--- Task to complete ---
Each record below needs to be written out exactly as it appears.

--- The records ---

-- ==== Sys2Proof/Syntax.lean ====
section
/-! DEFINITION. The names of the hardware's parts and the whole command set:
motors, servos and channels (R3, R14), opcodes and sub-formats (R101 to R107),
status codes (R113), the fields of a command word (R100) and the commands (`Instr`). -/

namespace Sys2Proof

/-- The two drive motors; R115 writes motor 0 as LEFT and motor 1 as RIGHT. -/
inductive Motor where
  | left
  | right
  deriving DecidableEq, Repr

/-- The two position servos (R3); R115 writes them S0 and S1. -/
inductive Servo where
  | s0
  | s1
  deriving DecidableEq, Repr

/-- The four PWM channels (R14, R50). -/
inductive Channel where
  | c0
  | c1
  | c2
  | c3
  deriving DecidableEq, Repr

/-- What a channel's value means to the PWM device (R51, R341). -/
inductive DutyKind where
  /-- A percentage, 0..100. -/
  | percent
  /-- Timer ticks. -/
  | raw
  deriving DecidableEq, Repr

/-- One value for each motor: the bank `r[m]`, m = 0, 1, of R30. -/
structure PerMotor (α : Type) where
  left : α
  right : α
  deriving DecidableEq, Repr, Inhabited

/-- One value for each servo: the bank `r[s]`, s = 0, 1, of R30. -/
structure PerServo (α : Type) where
  s0 : α
  s1 : α
  deriving DecidableEq, Repr

/-- One value for each PWM channel: the bank `r[c]`, c = 0..3, of R30. -/
structure PerChannel (α : Type) where
  c0 : α
  c1 : α
  c2 : α
  c3 : α
  deriving DecidableEq, Repr

/-- Read entry `m` of a per-motor bank. -/
def PerMotor.get {α : Type} (p : PerMotor α) : Motor → α
  | .left => p.left
  | .right => p.right

/-- Write entry `m` of a per-motor bank. -/
def PerMotor.set {α : Type} (p : PerMotor α) (m : Motor) (a : α) : PerMotor α :=
  match m with
  | .left => { p with left := a }
  | .right => { p with right := a }

/-- Read entry `s` of a per-servo bank. -/
def PerServo.get {α : Type} (p : PerServo α) : Servo → α
  | .s0 => p.s0
  | .s1 => p.s1

/-- Write entry `s` of a per-servo bank. -/
def PerServo.set {α : Type} (p : PerServo α) (v : Servo) (a : α) : PerServo α :=
  match v with
  | .s0 => { p with s0 := a }
  | .s1 => { p with s1 := a }

/-- Read entry `c` of a per-channel bank. -/
def PerChannel.get {α : Type} (p : PerChannel α) : Channel → α
  | .c0 => p.c0
  | .c1 => p.c1
  | .c2 => p.c2
  | .c3 => p.c3

/-- Write entry `c` of a per-channel bank. -/
def PerChannel.set {α : Type} (p : PerChannel α) (c : Channel) (a : α) : PerChannel α :=
  match c with
  | .c0 => { p with c0 := a }
  | .c1 => { p with c1 := a }
  | .c2 => { p with c2 := a }
  | .c3 => { p with c3 := a }

/-- The sub-formats of R102 to R107. -/
inductive SubFormat where
  /-- N: no operand (R102). -/
  | none
  /-- M: a motor id (R103). -/
  | motor
  /-- MS: a motor id and a speed (R104). -/
  | motorSpeed
  /-- R: a ramp rate (R105). -/
  | rate
  /-- S: a servo id (R106). -/
  | servo
  /-- SA: a servo id and an angle (R107). -/
  | servoAngle
  deriving DecidableEq, Repr

/-- The fourteen defined opcodes of R101. -/
inductive Opcode where
  | nop
  | motorForward
  | motorBackward
  | motorBrake
  | motorNeutral
  | motorSetRampRate
  | motorGetRampRate
  | motorGetSpeedTarget
  | motorGetSpeedCurrent
  | motorGetCurrent
  | motorGetDriveMode
  | servoSet
  | servoTest
  | servoGetStatus
  deriving DecidableEq, Repr

/-- The status codes of R113: exactly these six (93_implementation_defined.md I23). -/
inductive Status where
  | ok
  | outOfRange
  | illegalOpcode
  | reservedField
  | badId
  | busy
  deriving DecidableEq, Repr

/-- The three fields of a command word (R100), before any check. -/
structure CommandFields where
  op : Byte
  id : Byte
  imm : Half
  deriving DecidableEq, Repr

/-- The host commands: one constructor for each row of spec/opcode_table.json.
A motor or servo operand is a checked id (R103 to R107); a speed, rate or angle operand is
the whole 16-bit `imm` field, every value of which is encodable (R104, R105, R107). -/
inductive Instr where
  /-- NOP (R310). -/
  | nop
  /-- MOTOR_FORWARD (R170). -/
  | motorForward (m : Motor) (imm : Half)
  /-- MOTOR_BACKWARD (R180). -/
  | motorBackward (m : Motor) (imm : Half)
  /-- MOTOR_BRAKE (R190). -/
  | motorBrake (m : Motor)
  /-- MOTOR_NEUTRAL (R195). -/
  | motorNeutral (m : Motor)
  /-- MOTOR_SET_RAMP_RATE (R200). -/
  | motorSetRampRate (imm : Half)
  /-- MOTOR_GET_RAMP_RATE (R205). -/
  | motorGetRampRate
  /-- MOTOR_GET_SPEED_TARGET (R206). -/
  | motorGetSpeedTarget (m : Motor)
  /-- MOTOR_GET_SPEED_CURRENT (R207). -/
  | motorGetSpeedCurrent (m : Motor)
  /-- MOTOR_GET_CURRENT (R208). -/
  | motorGetCurrent (m : Motor)
  /-- MOTOR_GET_DRIVE_MODE (R209). -/
  | motorGetDriveMode (m : Motor)
  /-- SERVO_SET (R260). -/
  | servoSet (v : Servo) (imm : Half)
  /-- SERVO_TEST (R265). -/
  | servoTest (v : Servo)
  /-- SERVO_GET_STATUS (R268). -/
  | servoGetStatus (v : Servo)
  deriving DecidableEq, Repr

end Sys2Proof
end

--- Exercise solution ---
-- ==== Sys2Proof/Syntax.lean ====
section
/-! DEFINITION. The names of the hardware's parts and the whole command set:
motors, servos and channels (R3, R14), opcodes and sub-formats (R101 to R107),
status codes (R113), the fields of a command word (R100) and the commands (`Instr`). -/

namespace Sys2Proof

/-- The two drive motors; R115 writes motor 0 as LEFT and motor 1 as RIGHT. -/
inductive Motor where
  | left
  | right
  deriving DecidableEq, Repr

/-- The two position servos (R3); R115 writes them S0 and S1. -/
inductive Servo where
  | s0
  | s1
  deriving DecidableEq, Repr

/-- The four PWM channels (R14, R50). -/
inductive Channel where
  | c0
  | c1
  | c2
  | c3
  deriving DecidableEq, Repr

/-- What a channel's value means to the PWM device (R51, R341). -/
inductive DutyKind where
  /-- A percentage, 0..100. -/
  | percent
  /-- Timer ticks. -/
  | raw
  deriving DecidableEq, Repr

/-- One value for each motor: the bank `r[m]`, m = 0, 1, of R30. -/
structure PerMotor (α : Type) where
  left : α
  right : α
  deriving DecidableEq, Repr, Inhabited

/-- One value for each servo: the bank `r[s]`, s = 0, 1, of R30. -/
structure PerServo (α : Type) where
  s0 : α
  s1 : α
  deriving DecidableEq, Repr

/-- One value for each PWM channel: the bank `r[c]`, c = 0..3, of R30. -/
structure PerChannel (α : Type) where
  c0 : α
  c1 : α
  c2 : α
  c3 : α
  deriving DecidableEq, Repr

/-- Read entry `m` of a per-motor bank. -/
def PerMotor.get {α : Type} (p : PerMotor α) : Motor → α
  | .left => p.left
  | .right => p.right

/-- Write entry `m` of a per-motor bank. -/
def PerMotor.set {α : Type} (p : PerMotor α) (m : Motor) (a : α) : PerMotor α :=
  match m with
  | .left => { p with left := a }
  | .right => { p with right := a }

/-- Read entry `s` of a per-servo bank. -/
def PerServo.get {α : Type} (p : PerServo α) : Servo → α
  | .s0 => p.s0
  | .s1 => p.s1

/-- Write entry `s` of a per-servo bank. -/
def PerServo.set {α : Type} (p : PerServo α) (v : Servo) (a : α) : PerServo α :=
  match v with
  | .s0 => { p with s0 := a }
  | .s1 => { p with s1 := a }

/-- Read entry `c` of a per-channel bank. -/
def PerChannel.get {α : Type} (p : PerChannel α) : Channel → α
  | .c0 => p.c0
  | .c1 => p.c1
  | .c2 => p.c2
  | .c3 => p.c3

/-- Write entry `c` of a per-channel bank. -/
def PerChannel.set {α : Type} (p : PerChannel α) (c : Channel) (a : α) : PerChannel α :=
  match c with
  | .c0 => { p with c0 := a }
  | .c1 => { p with c1 := a }
  | .c2 => { p with c2 := a }
  | .c3 => { p with c3 := a }

/-- The sub-formats of R102 to R107. -/
inductive SubFormat where
  /-- N: no operand (R102). -/
  | none
  /-- M: a motor id (R103). -/
  | motor
  /-- MS: a motor id and a speed (R104). -/
  | motorSpeed
  /-- R: a ramp rate (R105). -/
  | rate
  /-- S: a servo id (R106). -/
  | servo
  /-- SA: a servo id and an angle (R107). -/
  | servoAngle
  deriving DecidableEq, Repr

/-- The fourteen defined opcodes of R101. -/
inductive Opcode where
  | nop
  | motorForward
  | motorBackward
  | motorBrake
  | motorNeutral
  | motorSetRampRate
  | motorGetRampRate
  | motorGetSpeedTarget
  | motorGetSpeedCurrent
  | motorGetCurrent
  | motorGetDriveMode
  | servoSet
  | servoTest
  | servoGetStatus
  deriving DecidableEq, Repr

/-- The status codes of R113: exactly these six (93_implementation_defined.md I23). -/
inductive Status where
  | ok
  | outOfRange
  | illegalOpcode
  | reservedField
  | badId
  | busy
  deriving DecidableEq, Repr

/-- The three fields of a command word (R100), before any check. -/
structure CommandFields where
  op : Byte
  id : Byte
  imm : Half
  deriving DecidableEq, Repr

/-- The host commands: one constructor for each row of spec/opcode_table.json.
A motor or servo operand is a checked id (R103 to R107); a speed, rate or angle operand is
the whole 16-bit `imm` field, every value of which is encodable (R104, R105, R107). -/
inductive Instr where
  /-- NOP (R310). -/
  | nop
  /-- MOTOR_FORWARD (R170). -/
  | motorForward (m : Motor) (imm : Half)
  /-- MOTOR_BACKWARD (R180). -/
  | motorBackward (m : Motor) (imm : Half)
  /-- MOTOR_BRAKE (R190). -/
  | motorBrake (m : Motor)
  /-- MOTOR_NEUTRAL (R195). -/
  | motorNeutral (m : Motor)
  /-- MOTOR_SET_RAMP_RATE (R200). -/
  | motorSetRampRate (imm : Half)
  /-- MOTOR_GET_RAMP_RATE (R205). -/
  | motorGetRampRate
  /-- MOTOR_GET_SPEED_TARGET (R206). -/
  | motorGetSpeedTarget (m : Motor)
  /-- MOTOR_GET_SPEED_CURRENT (R207). -/
  | motorGetSpeedCurrent (m : Motor)
  /-- MOTOR_GET_CURRENT (R208). -/
  | motorGetCurrent (m : Motor)
  /-- MOTOR_GET_DRIVE_MODE (R209). -/
  | motorGetDriveMode (m : Motor)
  /-- SERVO_SET (R260). -/
  | servoSet (v : Servo) (imm : Half)
  /-- SERVO_TEST (R265). -/
  | servoTest (v : Servo)
  /-- SERVO_GET_STATUS (R268). -/
  | servoGetStatus (v : Servo)
  deriving DecidableEq, Repr

end Sys2Proof
end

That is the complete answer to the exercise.